Material provided Start Marker

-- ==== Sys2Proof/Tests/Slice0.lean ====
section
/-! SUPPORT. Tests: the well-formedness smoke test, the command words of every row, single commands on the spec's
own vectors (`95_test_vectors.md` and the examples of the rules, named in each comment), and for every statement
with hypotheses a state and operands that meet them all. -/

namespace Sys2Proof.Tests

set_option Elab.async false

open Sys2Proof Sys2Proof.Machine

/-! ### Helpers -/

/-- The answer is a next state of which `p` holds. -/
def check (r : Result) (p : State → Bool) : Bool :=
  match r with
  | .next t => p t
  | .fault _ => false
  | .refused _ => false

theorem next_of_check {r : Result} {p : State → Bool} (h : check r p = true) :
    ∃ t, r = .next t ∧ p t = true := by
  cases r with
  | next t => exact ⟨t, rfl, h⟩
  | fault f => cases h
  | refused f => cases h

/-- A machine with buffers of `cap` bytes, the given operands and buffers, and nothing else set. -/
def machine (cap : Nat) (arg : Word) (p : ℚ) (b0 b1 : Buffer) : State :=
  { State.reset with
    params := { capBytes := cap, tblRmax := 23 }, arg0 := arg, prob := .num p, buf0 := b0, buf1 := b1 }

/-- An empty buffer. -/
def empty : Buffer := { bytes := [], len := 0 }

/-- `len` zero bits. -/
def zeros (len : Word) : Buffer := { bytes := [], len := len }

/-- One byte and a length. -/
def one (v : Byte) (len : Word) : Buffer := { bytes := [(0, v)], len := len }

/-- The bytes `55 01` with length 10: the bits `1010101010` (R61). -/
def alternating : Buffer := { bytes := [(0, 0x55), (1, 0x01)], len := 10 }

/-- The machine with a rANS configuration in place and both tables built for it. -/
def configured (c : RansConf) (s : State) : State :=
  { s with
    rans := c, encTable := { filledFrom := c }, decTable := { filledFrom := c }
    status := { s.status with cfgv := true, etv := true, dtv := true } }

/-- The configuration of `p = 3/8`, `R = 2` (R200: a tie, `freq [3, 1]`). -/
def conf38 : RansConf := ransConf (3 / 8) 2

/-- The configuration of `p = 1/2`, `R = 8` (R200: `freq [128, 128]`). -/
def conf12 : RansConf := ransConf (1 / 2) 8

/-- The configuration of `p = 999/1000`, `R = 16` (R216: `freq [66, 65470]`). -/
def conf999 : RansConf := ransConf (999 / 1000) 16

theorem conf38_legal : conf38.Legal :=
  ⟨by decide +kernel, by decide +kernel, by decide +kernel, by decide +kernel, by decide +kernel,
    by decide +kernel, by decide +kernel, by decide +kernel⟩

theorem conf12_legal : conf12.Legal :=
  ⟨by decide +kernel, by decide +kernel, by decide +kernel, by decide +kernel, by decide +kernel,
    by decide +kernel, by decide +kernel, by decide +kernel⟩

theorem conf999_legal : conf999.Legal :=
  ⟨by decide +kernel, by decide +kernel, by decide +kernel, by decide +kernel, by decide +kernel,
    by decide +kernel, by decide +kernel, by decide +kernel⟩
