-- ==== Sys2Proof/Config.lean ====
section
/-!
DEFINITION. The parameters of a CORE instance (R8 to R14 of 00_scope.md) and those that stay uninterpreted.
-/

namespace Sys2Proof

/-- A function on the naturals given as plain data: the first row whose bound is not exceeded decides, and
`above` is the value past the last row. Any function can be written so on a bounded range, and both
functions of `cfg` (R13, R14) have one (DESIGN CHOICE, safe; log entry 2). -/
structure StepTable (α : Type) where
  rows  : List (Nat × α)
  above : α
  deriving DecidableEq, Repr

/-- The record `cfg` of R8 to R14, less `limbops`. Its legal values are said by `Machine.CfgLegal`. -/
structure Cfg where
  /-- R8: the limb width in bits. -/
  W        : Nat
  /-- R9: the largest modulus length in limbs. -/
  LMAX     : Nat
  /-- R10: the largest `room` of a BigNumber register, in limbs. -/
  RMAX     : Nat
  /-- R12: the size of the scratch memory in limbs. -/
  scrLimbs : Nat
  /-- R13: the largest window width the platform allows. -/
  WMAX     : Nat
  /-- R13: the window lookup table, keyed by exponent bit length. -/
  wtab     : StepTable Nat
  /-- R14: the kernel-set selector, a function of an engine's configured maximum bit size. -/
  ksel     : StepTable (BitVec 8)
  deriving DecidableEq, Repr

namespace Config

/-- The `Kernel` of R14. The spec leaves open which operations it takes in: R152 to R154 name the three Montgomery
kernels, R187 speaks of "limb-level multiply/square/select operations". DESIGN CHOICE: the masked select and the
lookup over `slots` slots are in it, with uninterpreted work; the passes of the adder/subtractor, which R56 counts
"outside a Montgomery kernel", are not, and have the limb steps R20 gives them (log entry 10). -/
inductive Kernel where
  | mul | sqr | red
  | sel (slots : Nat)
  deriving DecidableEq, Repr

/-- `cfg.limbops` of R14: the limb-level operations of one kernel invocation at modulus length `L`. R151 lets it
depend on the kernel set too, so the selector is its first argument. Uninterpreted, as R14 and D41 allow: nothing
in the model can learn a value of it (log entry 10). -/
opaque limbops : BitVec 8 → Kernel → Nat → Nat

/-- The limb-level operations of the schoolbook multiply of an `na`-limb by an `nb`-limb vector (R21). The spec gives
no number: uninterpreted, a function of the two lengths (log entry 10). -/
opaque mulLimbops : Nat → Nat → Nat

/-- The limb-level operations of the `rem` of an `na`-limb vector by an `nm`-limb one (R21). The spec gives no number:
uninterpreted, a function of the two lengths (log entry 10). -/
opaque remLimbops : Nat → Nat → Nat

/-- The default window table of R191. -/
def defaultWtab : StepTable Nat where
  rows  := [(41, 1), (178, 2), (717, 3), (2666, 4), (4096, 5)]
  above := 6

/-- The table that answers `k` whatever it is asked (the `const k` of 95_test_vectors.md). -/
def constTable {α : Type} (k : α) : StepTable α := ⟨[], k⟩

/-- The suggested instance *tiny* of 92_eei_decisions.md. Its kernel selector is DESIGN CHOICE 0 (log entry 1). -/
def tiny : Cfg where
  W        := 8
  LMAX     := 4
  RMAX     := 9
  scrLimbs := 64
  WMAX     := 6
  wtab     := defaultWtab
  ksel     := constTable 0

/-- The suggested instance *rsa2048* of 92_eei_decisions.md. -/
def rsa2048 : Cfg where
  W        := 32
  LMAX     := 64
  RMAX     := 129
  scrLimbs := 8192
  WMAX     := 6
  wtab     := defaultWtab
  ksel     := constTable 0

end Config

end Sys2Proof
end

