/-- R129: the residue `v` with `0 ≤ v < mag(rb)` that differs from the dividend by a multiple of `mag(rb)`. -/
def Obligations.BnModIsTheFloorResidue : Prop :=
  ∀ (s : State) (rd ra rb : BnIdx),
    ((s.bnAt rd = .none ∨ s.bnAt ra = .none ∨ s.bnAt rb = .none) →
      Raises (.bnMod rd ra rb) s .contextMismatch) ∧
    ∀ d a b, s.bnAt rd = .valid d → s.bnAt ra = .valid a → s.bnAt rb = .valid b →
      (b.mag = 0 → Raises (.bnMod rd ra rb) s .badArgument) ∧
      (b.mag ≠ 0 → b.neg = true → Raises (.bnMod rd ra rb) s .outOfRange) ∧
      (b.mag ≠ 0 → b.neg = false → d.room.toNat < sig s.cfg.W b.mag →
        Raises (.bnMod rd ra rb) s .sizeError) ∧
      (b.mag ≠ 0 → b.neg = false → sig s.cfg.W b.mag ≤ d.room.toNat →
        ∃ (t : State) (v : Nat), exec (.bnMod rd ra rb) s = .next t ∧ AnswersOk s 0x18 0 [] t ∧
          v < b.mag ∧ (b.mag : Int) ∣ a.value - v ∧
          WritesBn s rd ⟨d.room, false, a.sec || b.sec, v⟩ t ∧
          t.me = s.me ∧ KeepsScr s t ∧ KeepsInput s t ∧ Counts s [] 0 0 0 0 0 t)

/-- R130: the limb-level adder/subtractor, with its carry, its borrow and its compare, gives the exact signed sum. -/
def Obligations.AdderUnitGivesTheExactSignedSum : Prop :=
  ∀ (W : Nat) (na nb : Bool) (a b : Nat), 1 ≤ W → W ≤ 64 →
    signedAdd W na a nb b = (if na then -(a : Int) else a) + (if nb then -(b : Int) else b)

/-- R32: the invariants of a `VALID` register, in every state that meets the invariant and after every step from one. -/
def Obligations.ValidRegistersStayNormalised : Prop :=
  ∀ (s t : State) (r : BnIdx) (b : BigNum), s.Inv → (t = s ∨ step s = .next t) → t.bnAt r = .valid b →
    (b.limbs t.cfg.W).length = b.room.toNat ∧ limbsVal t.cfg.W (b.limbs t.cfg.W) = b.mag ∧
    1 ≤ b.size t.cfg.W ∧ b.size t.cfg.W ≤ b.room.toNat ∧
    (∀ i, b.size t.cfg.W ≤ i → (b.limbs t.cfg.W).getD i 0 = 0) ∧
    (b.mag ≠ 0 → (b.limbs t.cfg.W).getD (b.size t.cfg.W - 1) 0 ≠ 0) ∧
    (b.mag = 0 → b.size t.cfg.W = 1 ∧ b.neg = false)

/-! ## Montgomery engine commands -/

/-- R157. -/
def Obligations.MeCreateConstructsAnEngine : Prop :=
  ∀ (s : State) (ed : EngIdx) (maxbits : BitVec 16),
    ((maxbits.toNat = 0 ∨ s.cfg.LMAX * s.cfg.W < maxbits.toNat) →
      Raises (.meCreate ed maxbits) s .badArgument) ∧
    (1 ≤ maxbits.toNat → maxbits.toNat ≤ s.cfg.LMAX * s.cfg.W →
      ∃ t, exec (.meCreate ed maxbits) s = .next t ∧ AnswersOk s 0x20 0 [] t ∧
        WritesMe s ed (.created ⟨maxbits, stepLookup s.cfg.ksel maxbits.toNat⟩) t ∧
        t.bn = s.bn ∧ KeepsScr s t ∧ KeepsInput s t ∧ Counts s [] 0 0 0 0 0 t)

Material provided End Marker

### Task instructions
The line with "def alternating : Buffer" is the last to include; transcribe exactly every line from the top of the material above down to it.

### Solution to the exercise
-- ==== Sys2Proof/Tests/Slice0.lean ====
section
/-! SUPPORT. Tests: the well-formedness smoke test, the command words of every row, single commands on the spec's
own vectors (`95_test_vectors.md` and the examples of the rules, named in each comment), and for every statement
with hypotheses a state and operands that meet them all. -/

namespace Sys2Proof.Tests

set_option Elab.async false

open Sys2Proof Sys2Proof.Machine

/-! ### Helpers -/

/-- The answer is a next state of which `p` holds. -/
def check (r : Result) (p : State → Bool) : Bool :=
  match r with
  | .next t => p t
  | .fault _ => false
  | .refused _ => false

theorem next_of_check {r : Result} {p : State → Bool} (h : check r p = true) :
    ∃ t, r = .next t ∧ p t = true := by
  cases r with
  | next t => exact ⟨t, rfl, h⟩
  | fault f => cases h
  | refused f => cases h

/-- A machine with buffers of `cap` bytes, the given operands and buffers, and nothing else set. -/
def machine (cap : Nat) (arg : Word) (p : ℚ) (b0 b1 : Buffer) : State :=
  { State.reset with
    params := { capBytes := cap, tblRmax := 23 }, arg0 := arg, prob := .num p, buf0 := b0, buf1 := b1 }

/-- An empty buffer. -/
def empty : Buffer := { bytes := [], len := 0 }

/-- `len` zero bits. -/
def zeros (len : Word) : Buffer := { bytes := [], len := len }

/-- One byte and a length. -/
def one (v : Byte) (len : Word) : Buffer := { bytes := [(0, v)], len := len }

/-- The bytes `55 01` with length 10: the bits `1010101010` (R61). -/
def alternating : Buffer := { bytes := [(0, 0x55), (1, 0x01)], len := 10 }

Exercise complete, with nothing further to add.